Joseph Stiglitz: Well, they view it as absolutely necessary to restore confidence. That's the word they use all the time. Confidence in the country. If you get confidence in the country, then everything else follows. So, if you got confidence, then, an exchange rate stabilized, then people wouldn't pull their money out of the banks, and that would allow the economy to get restarted. What that misses, for instance, is the fact that the fundamental problem, in Argentina, for instance, was this over-valued exchange rate, mismanagement of privatization. Confidence is not going to start selling goods for them with their over-valued exchange rate.

Jamie Rubin: But investment might help them to produce the goods that they can sell. And the IMF economists would say that they're trying to create a climate in which businesses from abroad will invest in Argentina, help them to rebuild their plants, and sell goods that can be sold on the open market, and without that climate, foreign investment will not come into Argentina. And that is important. Do you agree with that?

Joseph Stiglitz: I agree. They make one simple mistake. An economy, in which you have 15,-20 percent unemployment. When national income is falling, incomes are falling. Poverty is increasing. It is not going to be an environment in which businesses are going to want to invest. No matter how stable the exchange rate. Anybody looking at what is going on, is going to say this is a situation which is ripe for social and political turmoil.

Jamie Rubin: So that's more of a long term goal, rather than a short-term goal, in this crisis. Is that your view?

Joseph Stiglitz: My view is that it is absolutely important to create a good business climate.

Jamie Rubin: Over the long term.

Joseph Stiglitz: Over the long term. And to do what you can in the short term. But pushing an economy into a recession or depression is creating a bad business climate. So my view is that they actually are going counter to what they are saying that they want to do. I think that if you restore an economy's strength very quickly, which is what Malaysia did, and East Asia, or what Korea did . . . Once you start restoring an economy to a level of prosperity, then investors say, "Well, this is a place I want to invest."

Jamie Rubin: But Korea followed the IMF prescription.

Joseph Stiglitz: No, it didn't.

Jamie Rubin: Kim Dai Jung said that he wanted to put on these, austerity measures to respond to the IMF's requests.

Joseph Stiglitz: Very quickly they did two things. One, they had a rollover, a forced rollover of loans. Which was like a bankruptcy, a stand-still provision, which is the kind of thing the IMF had resisted everywhere else.
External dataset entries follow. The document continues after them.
-- ==== Sys2Proof/Laws/Machines.lean ====
section
/-! SUPPORT. What each shared operation can do, said once: a command's meaning is the shared operation at the spec's
tables; every step of an operation is one of a few updates; every step of the machine is one of those, a turn, a reset, or
a host's move. Later proofs cite these and do not unfold the operations. -/

namespace Sys2Proof.Machine

/-! ## A command's meaning -/

/-- The row of the spec's tables (R97, R298, R170, R186) for a command. -/
def specMeaning (cfg : Config) (i : Instr) : CommandMeaning :=
  { reply := specReply cfg i, timeoutMs := specTimeout cfg i, decode := fun bs => specDecode cfg bs i
    failure := specDefault i }

theorem exec_eq_operate (i : Instr) (s : State) : exec i s = operate i (specMeaning s.cfg i) s := by
  cases i <;> rfl

theorem operate_next {i : Instr} {m : CommandMeaning} {s t : State} (h : operate i m s = .next t) :
    s.fault = none ∧ t = s.operateStep i m := by
  unfold operate at h
  split at h
  · cases h
  · exact ⟨‹_›, by cases h; rfl⟩

theorem operate_of_noFault {i : Instr} {m : CommandMeaning} {s : State} (h : s.fault = none) :
    operate i m s = .next (s.operateStep i m) := by
  simp [operate, h]

theorem exec_next {i : Instr} {s t : State} (h : exec i s = .next t) :
    s.fault = none ∧ t = s.operateStep i (specMeaning s.cfg i) :=
  operate_next (exec_eq_operate i s ▸ h)

theorem exec_of_noFault {i : Instr} {s : State} (h : s.fault = none) :
    exec i s = .next (s.operateStep i (specMeaning s.cfg i)) := by
  rw [exec_eq_operate, operate_of_noFault h]

/-! ## The read step -/

theorem rsmStep_cases (s : State) :
    (s.rx ≠ [] ∧ s.overflows s.rx.length = true ∧
      s.rsmStep = { s with gateHeld := false, fault := some .bufferOverflow, seq := s.seq.rsmFinish }) ∨
    (s.rx ≠ [] ∧ s.overflows s.rx.length = false ∧
      s.rsmStep = { s with rx := [], seq := (s.seq.rsmTake s.rx).rsmExit }) ∨
    (s.rx = [] ∧ s.rsmStep = { s with seq := s.seq.rsmSleep.rsmExit }) := by
  by_cases h : s.rx = []
  · right; right; simp [State.rsmStep, State.rxAvail, h]
  · have hl : 0 < s.rx.length := List.length_pos_iff.mpr h
    by_cases ho : s.overflows s.rx.length = true
    · left; refine ⟨h, ho, ?_⟩
      simp [State.rsmStep, State.rxAvail, hl, ho, State.releaseGate]
    · right; left; refine ⟨h, by simpa using ho, ?_⟩
      simp [State.rsmStep, State.rxAvail, hl, ho, State.rxDrop, State.rxFront]

/-- The exits only ever change the state of the read. -/
theorem rsmExit_cases (q : Sequencer) :
    q.rsmExit = q ∨ q.rsmExit = { q with rsmState := .satisfied } ∨ q.rsmExit = { q with rsmState := .timedOut } := by
  unfold Sequencer.rsmExit
  split_ifs <;> simp

/-! ## The exchange -/

/-- A started exchange: the command is written and its read accumulates under the gate. -/
def State.exchangeStarted (i : Instr) (expected : Int) (timeoutMs : Nat) (s : State) : State :=
  { s with tx := s.tx ++ encode s.cfg i, gateHeld := true, seq := s.seq.rsmStart expected timeoutMs }

/-- An exchange without a reply: the command is written, the Response is `([], true)`. -/
def State.exchangeDone (i : Instr) (s : State) : State :=
  { s with tx := s.tx ++ encode s.cfg i, gateHeld := false, seq := s.seq.respond [] true }

/-- A failed write: its first part, the fault, and the gate free. -/
def State.exchangeFailed (i : Instr) (k : Nat) (s : State) : State :=
  { s with tx := s.tx ++ (encode s.cfg i).take k, gateHeld := false, fault := some .transportFault }

theorem beginExchange_failed {i : Instr} {reply : ReplyKind} {t k : Nat} {s : State}
    (hw : s.now.writeFault = some k) : s.beginExchange i reply t = s.exchangeFailed i k := by
  simp [State.beginExchange, State.txWrite, State.takeGate, State.releaseGate, State.exchangeFailed, hw]

theorem beginExchange_none {i : Instr} {t : Nat} {s : State} (hf : s.fault = none) (hw : s.now.writeFault = none) :
    s.beginExchange i .none t = s.exchangeDone i := by
  simp [State.beginExchange, State.txWrite, State.takeGate, State.releaseGate, State.exchangeDone, hw, hf]

theorem beginExchange_reply {i : Instr} {reply : ReplyKind} {t : Nat} {s : State} (hf : s.fault = none)
    (hw : s.now.writeFault = none) (hr : reply ≠ .none) :
    s.beginExchange i reply t = s.exchangeStarted i reply.expected t := by
  cases reply <;> simp_all [State.beginExchange, State.txWrite, State.takeGate, State.exchangeStarted]

theorem attemptCommand_failed {i : Instr} {m : CommandMeaning} {s : State} {k : Nat} (hg : s.gateHeld = false)
    (hw : s.now.writeFault = some k) : s.attemptCommand i m = s.exchangeFailed i k := by
  have := fun r => beginExchange_failed (i := i) (reply := r) (t := m.timeoutMs) hw
  cases hr : m.reply <;> simp [State.attemptCommand, hg, hr, this, State.exchangeFailed]

/-- One attempt at a command: it waits, faults, completes without a reply, or starts its read. -/
theorem attemptCommand_cases {i : Instr} {m : CommandMeaning} {s : State} (hf : s.fault = none) :
    (s.gateHeld = true ∧ s.attemptCommand i m = s) ∨
    (s.gateHeld = false ∧ ∃ k, s.attemptCommand i m = s.exchangeFailed i k) ∨
    (s.gateHeld = false ∧ m.reply = .none ∧ s.attemptCommand i m = (s.exchangeDone i).finish .unit .none) ∨
    (s.gateHeld = false ∧ m.reply ≠ .none ∧
      s.attemptCommand i m = s.exchangeStarted i m.reply.expected m.timeoutMs) := by
  by_cases hg : s.gateHeld = true
  · exact .inl ⟨hg, by simp [State.attemptCommand, hg]⟩
  have hg' : s.gateHeld = false := by simpa using hg
  right
  cases hw : s.now.writeFault with
  | some k =>
    exact .inl ⟨hg', k, attemptCommand_failed hg' hw⟩
  | none =>
    right
    by_cases hr : m.reply = .none
    · refine .inl ⟨hg', hr, ?_⟩
      have := beginExchange_none (i := i) (t := m.timeoutMs) hf hw
      simp [State.attemptCommand, hg', hr, this, State.exchangeDone, hf]
    · refine .inr ⟨hg', hr, ?_⟩
      have := beginExchange_reply (i := i) (t := m.timeoutMs) hf hw hr
      cases h : m.reply <;> simp_all [State.attemptCommand]

/-! ## The supervisor -/

/-- The verification of a round trip carries the three bytes kept at the start. -/
theorem verification_of {q : Sequencer} {a b c : Byte} (h : q.syncPw = (a, b, c)) : q.verification = .verifyPassword a b c := by
  rw [Sequencer.verification, h]

theorem roundTrip_cases {s : State} (hf : s.fault = none) :
    (s.gateHeld = true ∧ s.roundTrip = s) ∨
    (s.gateHeld = false ∧ ∃ k, s.roundTrip = s.exchangeFailed s.seq.verification k) ∨
    (s.gateHeld = false ∧ s.roundTrip = s.exchangeStarted s.seq.verification 1 s.cfg.timeoutDefaultMs) := by
  by_cases hg : s.gateHeld = true
  · exact .inl ⟨hg, by simp [State.roundTrip, hg]⟩
  have hg' : s.gateHeld = false := by simpa using hg
  right
  simp only [State.roundTrip, hg', Bool.false_eq_true, if_false, true_and]
  cases hw : s.now.writeFault with
  | some k => exact .inl ⟨k, beginExchange_failed hw⟩
  | none => exact .inr (beginExchange_reply (reply := .fixed 1) hf hw (by simp))

theorem resyncStart_cases (v : ResultValue) (s : State) :
    (encodePassword s.curPw = none ∧ s.resyncStart v =
      ({ s with seq := { s.seq with attemptCnt := 0 } } : State).raise v .invalidPassword) ∨
    (∃ p, encodePassword s.curPw = some p ∧
      s.resyncStart v = { s with seq := { s.seq with attemptCnt := 1, syncPw := p, supState := .attempt } }) := by
  cases hp : encodePassword s.curPw with
  | none => exact .inl ⟨rfl, by simp [State.resyncStart, hp]⟩
  | some p => exact .inr ⟨p, rfl, by simp [State.resyncStart, Sequencer.beginAttempt, hp]⟩

theorem roundTripEnd_cases (s : State) :
    (s.seq.resp.ok = true ∧ s.roundTripEnd = { s with seq :=
      { s.seq.latchAuth (decodeBool s.cfg (replyByte s.seq.resp.bytes 0)) with supState := .synced } }) ∨
    (s.seq.resp.ok = false ∧ s.seq.attemptCnt = 10 ∧
      s.roundTripEnd = { s with seq := { s.seq.clearAuth with supState := .failed } }) ∨
    (s.seq.resp.ok = false ∧ s.seq.attemptCnt ≠ 10 ∧
      s.roundTripEnd = { s with seq := { s.seq with supState := .sleeping } }) := by
  unfold State.roundTripEnd
  by_cases h : s.seq.resp.ok = true
  · simp [h]
  · by_cases h2 : s.seq.attemptCnt = 10 <;> simp [h, h2, Config.syncMaxAttempts]

/-! ## Cancel -/

theorem noteCancel_of_noPort {s : State} (h : s.cfg.hasCancel = false) : s.noteCancel = s := by
  simp [State.noteCancel, State.cancelAsserted, h]

end Sys2Proof.Machine
end

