/-- Settles O47: a reset leaves a closed session; a turn and the block's operations touch nothing the Session's promises
speak of, and each of its acts keeps them. -/
theorem stepKeepsSessionInv : Obligations.StepKeepsSessionInv := by
  intro s t h ht
  have sampled : s.sample.SessionInv := h.of_perm (.refl _) rfl rfl rfl
  obtain ⟨_, rfl⟩ | ⟨_, k, _, rfl⟩ | ⟨hf, _, _, ha⟩ := step_cases ht
  · exact State.SessionInv.of_closed rfl fun t ht => by rw [threads_powerOn _ t ht]; rfl
  · exact sampled.switchTo k
  have hf : s.sample.fault = none := hf
  have noted : s.sample.noteCancel.SessionInv := sampled.of_perm (.refl _) rfl rfl rfl
  obtain ⟨_, rfl⟩ | ⟨_, ha⟩ | ⟨_, hc, ha⟩ | ⟨_, hc, ha⟩ := threadStep_cases ha
  · exact noted.of_operationOnly (cancelOperation_frame _)
  · exact noted.of_operationOnly (operation_frame (s := s.sample.noteCancel) hf ha)
  · exact sampled.idleStep hf hc ha
  · exact State.SessionInv.act hf (callResume_orderly _) (sampled.callResume hc) ha

end Sys2Proof.Machine

namespace Sys2Proof

/-! ## What the decoder reads is well-formed -/

theorem commandOf_wf {cfg : Config} {k : Byte} {i : Instr} (h : cfg.commandOf k = some i) : i.wf = true := by
  have blank : ∀ j ∈ Instr.all, j.wf = true := by decide
  exact blank i (List.mem_of_find?_eq_some h)

theorem decodePayload_wf {mk : Byte → Byte → Byte → Instr} {bs rest : Bytes} {i : Instr}
    (h : decodePayload mk bs = .ok (i, rest)) : i.wf = true := by
  unfold decodePayload at h
  split at h
  · split_ifs at h with hw
    cases h
    exact hw
  · cases h

theorem decode_wf {cfg : Config} {bs rest : Bytes} {i : Instr} (h : decode cfg bs = .ok (i, rest)) : i.wf = true := by
  unfold decode at h
  split at h
  · cases h
  · split at h
    · cases h
    · exact decodePayload_wf h
    · exact decodePayload_wf h
    · rename_i hk
      cases h
      exact commandOf_wf hk

theorem decodeWordUnder_wf {cfg : Config} {nbits w : Nat} {i : Instr} (h : decodeWordUnder cfg nbits w = some i) :
    i.wf = true := by
  unfold decodeWordUnder at h
  split at h
  · rename_i hd
    cases h
    exact decode_wf hd
  · cases h

end Sys2Proof

namespace Sys2Proof.Machine

/-! ## A command's meaning, chosen by a step -/

theorem operation_of_command {s : State} {i : Instr} (h : s.currentCommand = .ok (some i)) :
    s.operation = .run i s := by
  simp only [State.operation, h]

theorem withFetchWord_of_decodes {s : State} {nbits w : Nat} {i : Instr}
    (h : decodeWordUnder s.cfg nbits w = some i) : s.withFetchWord nbits w = s.placeCommand i := by
  simp only [State.withFetchWord, State.placeWord, h]

/-- Settles O5: the request placed for the word is accepted, and resolves to the command the word decodes to. -/
theorem stepRunsPlacedWord : Obligations.StepRunsPlacedWord := by
  intro s nbits w i hf hb hr hc ho hw
  have resolved : resolve (requestOf i) = .ok (some i) := resolve_requestOf (decodeWordUnder_wf hw)
  rw [withFetchWord_of_decodes hw, step_request (s := s.placeCommand i) hf hb hc ho rfl]
  have current : ((s.placeCommand i).sample.accept (requestOf i)).currentCommand = .ok (some i) :=
    (if_pos ⟨rfl, hr⟩).trans resolved
  rw [operation_of_command current, Plan.answer_run]

/-- A busy requester with no cancel port and no cancel pending goes on with its operation. -/
theorem threadStep_of_busy {s : State} (hb : s.seq.busy = true) (hp : s.seq.cancelPending = false)
    (hcan : s.cfg.hasCancel = false) : s.threadStep = s.operation := by
  simp [State.threadStep, State.busyStep, noteCancel_of_noPort hcan, hb, hp]

/-- Settles O6: past its resolution the current command is the one in the command register. -/
theorem stepContinuesCommand : Obligations.StepContinuesCommand := by
  intro s hf hb hp hcan hr ht hq hres
  have current : s.sample.currentCommand = .ok (some s.seq.cmd) := (if_neg hres).trans (if_neg hq)
  rw [step_of_thread hf hr ht, threadStep_of_busy (s := s.sample) hb hp hcan, operation_of_command current,
    Plan.answer_run]

/-! ## Reset -/

/-- Settles O42, field by field. -/
theorem resetValues : Obligations.ResetValues :=
  ⟨rfl, rfl, rfl, rfl, rfl, rfl, rfl, rfl, rfl, rfl, rfl, rfl, rfl, rfl, rfl⟩

theorem threads_reset : ∀ t ∈ State.reset.threads, t = Thread.reset := by
  simp [State.threads, State.thread, State.reset, Thread.reset]

/-- Settles O44: at reset one requester is at rest beside a free gate and a closed session. -/
theorem invAtReset : Obligations.InvAtReset := by
  have registers : ∀ t ∈ State.reset.threads, t.seq = Sequencer.reset := fun t ht => by rw [threads_reset t ht]; rfl
  have calls : ∀ t ∈ State.reset.threads, t.call = .idle := fun t ht => by rw [threads_reset t ht]; rfl
  exact ⟨inv_of_threads_reset registers rfl, State.SessionInv.of_closed rfl calls,
    withinCapacity_of_threads_reset registers⟩

end Sys2Proof.Machine

end

section
/-! PROOFS of the family 20_memory.md: what a failed write leaves, what joins `tx`, and what leaves `rx`. A step of the
machine either touches neither stream, or readies the block and takes one step of its operation. -/

namespace Sys2Proof.Machine

/-! ## A failed write -/

/-- With the gate free before it, a failed write leaves its first part and the fault, and changes nothing else. -/
theorem exchangeFailed_of_gateFree {s : State} (hg : s.gateHeld = false) (i : Instr) (k : Nat) :
    s.exchangeFailed i k = { s with tx := s.tx ++ (encode s.cfg i).take k, fault := some .transportFault } := by
  rw [State.exchangeFailed, ← hg]

theorem roundTrip_failed {s : State} {k : Nat} (hg : s.gateHeld = false) (hw : s.now.writeFault = some k) :
    s.roundTrip = s.exchangeFailed s.seq.verification k := by
  rw [State.roundTrip, if_neg (by simp [hg]), beginExchange_failed hw]

/-! ## Where an operation writes -/

theorem operateStep_of_firstTry {s : State} (hr : s.seq.rsmState = .idle) (ho : s.seq.opState = .firstTry)
    (hopen : s.transportOpen = true) (i : Instr) (m : CommandMeaning) :
    s.operateStep i m = ({ s with seq := { s.seq with cmd := i } } : State).attemptCommand i m := by
  simp only [State.operateStep, hr, ho, State.firstTry, hopen, if_true]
Secondly, rather than shutting down the banks, as the IMF had insisted in Indonesia and Thailand, what they did is they recapitalized the banks. The government recapitalizing said, "OK, we're nationalizing the banks. That's what we need to do now. And, in two, three, four years, we'll reprivatize them." And now Korea is in the process of reprivatizing them. So it really went very much against the IMF philosophy. A third example is the IMF said the government should take a hands-off policy on restructuring. Which is what it said in, say, Thailand. Basically nothing happened. In Korea and in Malaysia, they took a very strong view and said, "We have some problems here. We're going to need restructuring. If we don't do it quickly, the economy's going to suffer."